- PROBLEM:
Begin at the line containing "(s.insertDue n).intEnable = s.intEnable" in the entries below and end at the line containing "(s.insertDue n).freeCount = s.freeCount"; transcribe that range exactly and nothing outside it.

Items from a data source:
»»
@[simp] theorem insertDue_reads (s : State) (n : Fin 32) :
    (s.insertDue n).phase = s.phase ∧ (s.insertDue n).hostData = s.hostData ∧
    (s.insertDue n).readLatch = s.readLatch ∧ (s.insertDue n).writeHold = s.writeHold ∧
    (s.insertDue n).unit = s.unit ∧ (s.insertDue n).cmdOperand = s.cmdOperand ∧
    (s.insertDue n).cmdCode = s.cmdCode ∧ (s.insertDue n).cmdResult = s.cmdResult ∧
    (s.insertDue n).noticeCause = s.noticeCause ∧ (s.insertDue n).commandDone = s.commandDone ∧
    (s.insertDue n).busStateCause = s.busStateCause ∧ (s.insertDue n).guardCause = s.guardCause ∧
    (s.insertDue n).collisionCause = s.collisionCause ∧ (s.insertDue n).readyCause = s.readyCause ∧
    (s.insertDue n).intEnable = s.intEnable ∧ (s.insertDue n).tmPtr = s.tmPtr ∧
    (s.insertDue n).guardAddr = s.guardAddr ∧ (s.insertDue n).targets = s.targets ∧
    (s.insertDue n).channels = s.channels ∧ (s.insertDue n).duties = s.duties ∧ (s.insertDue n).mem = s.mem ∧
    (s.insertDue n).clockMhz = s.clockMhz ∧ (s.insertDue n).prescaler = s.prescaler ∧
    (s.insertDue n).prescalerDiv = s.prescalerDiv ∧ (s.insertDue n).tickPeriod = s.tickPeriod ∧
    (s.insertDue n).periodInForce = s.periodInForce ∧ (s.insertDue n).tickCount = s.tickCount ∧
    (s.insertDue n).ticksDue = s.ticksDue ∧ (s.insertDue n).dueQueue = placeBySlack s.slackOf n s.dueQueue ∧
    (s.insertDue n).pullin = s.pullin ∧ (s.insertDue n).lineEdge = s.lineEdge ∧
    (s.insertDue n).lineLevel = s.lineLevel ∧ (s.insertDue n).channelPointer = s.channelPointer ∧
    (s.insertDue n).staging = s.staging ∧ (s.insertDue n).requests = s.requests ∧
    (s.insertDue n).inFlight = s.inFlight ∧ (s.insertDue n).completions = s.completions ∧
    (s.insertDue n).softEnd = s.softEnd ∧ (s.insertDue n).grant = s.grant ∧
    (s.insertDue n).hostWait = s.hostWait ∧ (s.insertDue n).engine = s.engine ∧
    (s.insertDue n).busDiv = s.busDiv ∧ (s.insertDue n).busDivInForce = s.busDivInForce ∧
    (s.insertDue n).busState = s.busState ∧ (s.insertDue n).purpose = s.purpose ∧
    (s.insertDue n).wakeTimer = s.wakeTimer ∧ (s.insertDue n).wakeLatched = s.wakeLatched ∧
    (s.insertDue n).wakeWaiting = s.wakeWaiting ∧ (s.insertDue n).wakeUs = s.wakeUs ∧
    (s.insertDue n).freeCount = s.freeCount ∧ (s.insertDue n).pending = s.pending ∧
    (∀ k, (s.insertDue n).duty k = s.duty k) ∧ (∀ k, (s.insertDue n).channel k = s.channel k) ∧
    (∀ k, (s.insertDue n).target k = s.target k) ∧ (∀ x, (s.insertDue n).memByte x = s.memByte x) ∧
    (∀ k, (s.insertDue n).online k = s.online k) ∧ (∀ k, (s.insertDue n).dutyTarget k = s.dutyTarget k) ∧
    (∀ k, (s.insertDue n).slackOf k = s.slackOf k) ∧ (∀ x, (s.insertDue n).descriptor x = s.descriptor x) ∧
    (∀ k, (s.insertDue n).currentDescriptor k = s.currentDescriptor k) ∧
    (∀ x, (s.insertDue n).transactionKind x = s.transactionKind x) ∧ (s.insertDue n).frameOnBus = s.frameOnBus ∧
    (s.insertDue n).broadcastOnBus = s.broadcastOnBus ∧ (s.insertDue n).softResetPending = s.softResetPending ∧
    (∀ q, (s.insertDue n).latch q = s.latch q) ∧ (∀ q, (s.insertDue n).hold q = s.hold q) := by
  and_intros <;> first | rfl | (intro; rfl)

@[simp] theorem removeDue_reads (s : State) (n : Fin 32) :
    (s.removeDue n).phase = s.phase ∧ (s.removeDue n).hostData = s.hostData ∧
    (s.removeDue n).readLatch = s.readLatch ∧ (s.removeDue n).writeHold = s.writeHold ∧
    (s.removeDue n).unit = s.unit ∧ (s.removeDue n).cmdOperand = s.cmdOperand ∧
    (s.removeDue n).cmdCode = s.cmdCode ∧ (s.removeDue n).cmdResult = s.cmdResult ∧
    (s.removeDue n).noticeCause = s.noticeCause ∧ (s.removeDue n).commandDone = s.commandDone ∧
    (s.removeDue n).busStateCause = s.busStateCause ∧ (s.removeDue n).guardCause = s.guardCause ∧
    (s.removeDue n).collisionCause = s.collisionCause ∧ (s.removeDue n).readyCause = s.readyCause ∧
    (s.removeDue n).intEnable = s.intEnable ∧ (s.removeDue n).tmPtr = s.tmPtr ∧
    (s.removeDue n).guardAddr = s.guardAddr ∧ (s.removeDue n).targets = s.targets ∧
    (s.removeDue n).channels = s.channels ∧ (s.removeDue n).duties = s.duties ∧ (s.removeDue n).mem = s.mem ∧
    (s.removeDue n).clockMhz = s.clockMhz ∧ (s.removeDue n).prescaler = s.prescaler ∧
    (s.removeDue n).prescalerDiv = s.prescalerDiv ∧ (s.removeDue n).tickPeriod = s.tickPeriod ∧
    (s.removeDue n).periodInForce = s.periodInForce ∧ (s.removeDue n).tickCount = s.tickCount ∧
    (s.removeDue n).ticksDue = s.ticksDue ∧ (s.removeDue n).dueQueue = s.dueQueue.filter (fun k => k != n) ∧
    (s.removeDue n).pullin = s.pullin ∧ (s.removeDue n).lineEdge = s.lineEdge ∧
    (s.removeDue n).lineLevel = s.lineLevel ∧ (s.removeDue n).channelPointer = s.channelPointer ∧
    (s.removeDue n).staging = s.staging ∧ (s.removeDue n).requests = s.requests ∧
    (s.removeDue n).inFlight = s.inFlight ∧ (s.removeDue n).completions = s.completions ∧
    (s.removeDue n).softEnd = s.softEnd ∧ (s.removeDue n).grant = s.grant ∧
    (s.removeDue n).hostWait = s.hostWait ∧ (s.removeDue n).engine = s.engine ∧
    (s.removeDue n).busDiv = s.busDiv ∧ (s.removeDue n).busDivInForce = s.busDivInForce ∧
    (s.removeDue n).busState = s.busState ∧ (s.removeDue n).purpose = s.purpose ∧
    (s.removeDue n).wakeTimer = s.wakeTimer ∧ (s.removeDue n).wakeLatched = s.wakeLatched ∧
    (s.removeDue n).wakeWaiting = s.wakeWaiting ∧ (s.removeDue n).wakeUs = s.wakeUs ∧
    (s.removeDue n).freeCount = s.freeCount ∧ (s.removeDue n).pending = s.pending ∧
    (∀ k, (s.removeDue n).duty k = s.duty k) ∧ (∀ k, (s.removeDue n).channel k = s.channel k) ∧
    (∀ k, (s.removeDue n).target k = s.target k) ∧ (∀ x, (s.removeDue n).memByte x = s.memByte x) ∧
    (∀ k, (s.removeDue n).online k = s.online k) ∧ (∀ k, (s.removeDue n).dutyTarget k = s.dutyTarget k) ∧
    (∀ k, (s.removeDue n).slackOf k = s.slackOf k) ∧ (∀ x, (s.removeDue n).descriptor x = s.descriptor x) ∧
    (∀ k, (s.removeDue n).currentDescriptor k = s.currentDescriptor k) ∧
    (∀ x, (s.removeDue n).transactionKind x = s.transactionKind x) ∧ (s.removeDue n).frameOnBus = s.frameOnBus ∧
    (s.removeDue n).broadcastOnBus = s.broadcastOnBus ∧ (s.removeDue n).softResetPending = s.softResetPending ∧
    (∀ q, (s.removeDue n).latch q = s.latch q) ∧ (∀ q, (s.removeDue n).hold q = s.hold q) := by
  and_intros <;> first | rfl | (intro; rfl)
««
- RESPONSE FOR THIS EXERCISE:
    (s.insertDue n).intEnable = s.intEnable ∧ (s.insertDue n).tmPtr = s.tmPtr ∧
    (s.insertDue n).guardAddr = s.guardAddr ∧ (s.insertDue n).targets = s.targets ∧
    (s.insertDue n).channels = s.channels ∧ (s.insertDue n).duties = s.duties ∧ (s.insertDue n).mem = s.mem ∧
    (s.insertDue n).clockMhz = s.clockMhz ∧ (s.insertDue n).prescaler = s.prescaler ∧
    (s.insertDue n).prescalerDiv = s.prescalerDiv ∧ (s.insertDue n).tickPeriod = s.tickPeriod ∧
    (s.insertDue n).periodInForce = s.periodInForce ∧ (s.insertDue n).tickCount = s.tickCount ∧
    (s.insertDue n).ticksDue = s.ticksDue ∧ (s.insertDue n).dueQueue = placeBySlack s.slackOf n s.dueQueue ∧
    (s.insertDue n).pullin = s.pullin ∧ (s.insertDue n).lineEdge = s.lineEdge ∧
    (s.insertDue n).lineLevel = s.lineLevel ∧ (s.insertDue n).channelPointer = s.channelPointer ∧
    (s.insertDue n).staging = s.staging ∧ (s.insertDue n).requests = s.requests ∧
    (s.insertDue n).inFlight = s.inFlight ∧ (s.insertDue n).completions = s.completions ∧
    (s.insertDue n).softEnd = s.softEnd ∧ (s.insertDue n).grant = s.grant ∧
    (s.insertDue n).hostWait = s.hostWait ∧ (s.insertDue n).engine = s.engine ∧
    (s.insertDue n).busDiv = s.busDiv ∧ (s.insertDue n).busDivInForce = s.busDivInForce ∧
    (s.insertDue n).busState = s.busState ∧ (s.insertDue n).purpose = s.purpose ∧
    (s.insertDue n).wakeTimer = s.wakeTimer ∧ (s.insertDue n).wakeLatched = s.wakeLatched ∧
    (s.insertDue n).wakeWaiting = s.wakeWaiting ∧ (s.insertDue n).wakeUs = s.wakeUs ∧
    (s.insertDue n).freeCount = s.freeCount ∧ (s.insertDue n).pending = s.pending ∧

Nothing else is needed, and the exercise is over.